Thanks for your input.

Yes, I'm using a Mac and whenever the system is more busy than usual the cursor changes into a spinning rainbow circle. While the spinning wheel is visible, the system usually doesn't recognise any button inputs. I'll try the exit() method that you suggested, but I think that cancel function won't be triggered.

As for the overly complicated find-files-in-a-folder process, yes, that was a template that I was using before I understood that I could be done much simpler (like your code snippet suggests). I've used your suggestion in many other smaller scripts, but now that you confirmed the long version is unnecessary, I should really get rid of it. Thanks!

Inspiring
August 16, 2023

Thanks for your reply. I changed to the asynchronous method but the Cancel button is still not clickable.

Inspiring
August 17, 2023

The window type is already palette, but good thinking.

Inspiring
August 19, 2023

Nice, thanks so much for your help. I'll try it out tomorrow and let you know if that solution works for me. But it all makes sense, so I'm hopefull! Thank again.


Alright, so I have tested your script and it worked fine. I applied the same basic rules to my script, and the wheel kept spinning without even processing the first file… I used // @targetengine "session" in your sample but not in my script, could that be the problem?
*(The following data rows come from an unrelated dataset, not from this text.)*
/-- A record arrives for a registered launch of a partition (R85): its TAG, NODE and LEN are checked, and it is held back
while the 256 lines of the inbox are taken. A write of the inbox that fails escalates the launch (R342). -/
def inboxAccept (s : State) (p : Partition) (tag : Nat) (words : List Word) (source link : Nat) (sender : Option Nat) : Inbox :=
  match s.launches.find? fun e => p.vfs.contains (e.1 / 64) && e.2.registered && e.2.tag == tag && e.2.phase == .running with
  | none => .rejected s
  | some (k, l) =>
    match l.nodes[recNode words]? with
    | none => .rejected s
    | some n =>
      if n.rsize ≠ recLen words ∨ words.length ≠ recordWords n.rsize then .rejected s
      else if inboxBytes l.inbox + 8 * words.length > 256 * 128 then .full s
      else
        let spots := inboxSpots l.inbox words.length
        match inboxWrite s k l.cellar spots [] with
        | .stall s => .full s
        | .fail r s => .rejected (schedFails s k r)
        | .bytes b s =>
          .accepted (onLaunch s k fun l => { l with
            inbox := l.inbox ++ [⟨withHead words (inboxHead (recHead words)), source, link, sender, spots, b⟩] })

/-! ## EMITR (R314) -/

/-- The number of a send window (R86). -/
def windowKey (vf chip : Nat) : Nat := 2 ^ 21 * vf + chip

/-- Takes a slot of a send window for a launch (R59, R86). -/
def takeWindow (s : State) (vf k chip : Nat) : State :=
  let n := (mapGet s.windows (windowKey vf chip)).getD 0
  onLaunch { s with windows := mapSet s.windows (windowKey vf chip) (n + 1) } k fun l => { l with unacked := l.unacked + 1 }

/-- An acknowledgement frees the slot; a rejection is counted (R86). -/
def freeWindow (s : State) (vf k chip : Nat) (accepted : Bool) : State :=
  let n := (mapGet s.windows (windowKey vf chip)).getD 0
  let s := { s with windows := if n ≤ 1 then mapErase s.windows (windowKey vf chip) else mapSet s.windows (windowKey vf chip) (n - 1) }
  onLaunch s k fun l => { l with unacked := l.unacked - 1, rejected := if accepted then l.rejected else l.rejected + 1 }

/-- Sends one remote record: a slot of its chip's window, then the link, or the local inbox for the sender's own chip, which
holds the record back while it is full (R25, R86, R314; log 21). One held for a window slot stays held while its chip cannot be reached,
until it can again: R25 and R314 reject only at the check before sending (DESIGN CHOICE; log 79). -/
def placeRemote (slot vf k : Nat) : PlaceOne := fun s _ e =>
  let chip := bits e.arg.toNat 0 21
  let tag := bits e.arg.toNat 32 16
  if (mapGet s.windows (windowKey vf chip)).getD 0 ≥ 32 then (false, s)
  else if chip = chipId s then
    match partOf s vf with
    | none => (false, s)
    | some (_, p) =>
      match inboxAccept s p tag e.words chip 0 (some k) with
      | .full s => (false, s)
      | .rejected s => (true, sealGang (onLaunch s k fun l => { l with rejected := l.rejected + 1 }) slot)
      | .accepted s => (true, sealGang (takeWindow s vf k chip) slot)
  else match engineFor s vf chip with
    | none => (false, s)
    | some link =>
      let s := sendOver s link vf (8 * e.words.length) (.record chip tag e.words)
      (true, sealGang (takeWindow { s with sends := s.sends ++ [(k, chip, link)] } vf k chip) slot)

/-- Whether the chip of a remote emission can be reached (R25, R314, R357). -/
def chipKnown (s : State) (vf chip : Nat) : Bool := chip == chipId s || (engineFor s vf chip).isSome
My scripts runs in main().

The changes to my script were:

- changed from exportFile to asynchronousExportFile

- saving each background task t in object tasks

- if cancel button is cliked, cancel the task and delete it from the object

 

My script runs through all documents in a previously selected folder (and sub-folder) and exports each one by one. In theory, it should work…

 

Loic.Aigon
Legend
August 16, 2023

By default yes if you do export syncronously where you basically freeze the app (it's a modal process). If you use asynchronousExportFile You will have exports done in the background with the app non frozen (non modal). This will create background tasks that you can possibly monitor and "possibly" stop processes  (tbh I am not completely sure but that's where I would investigate).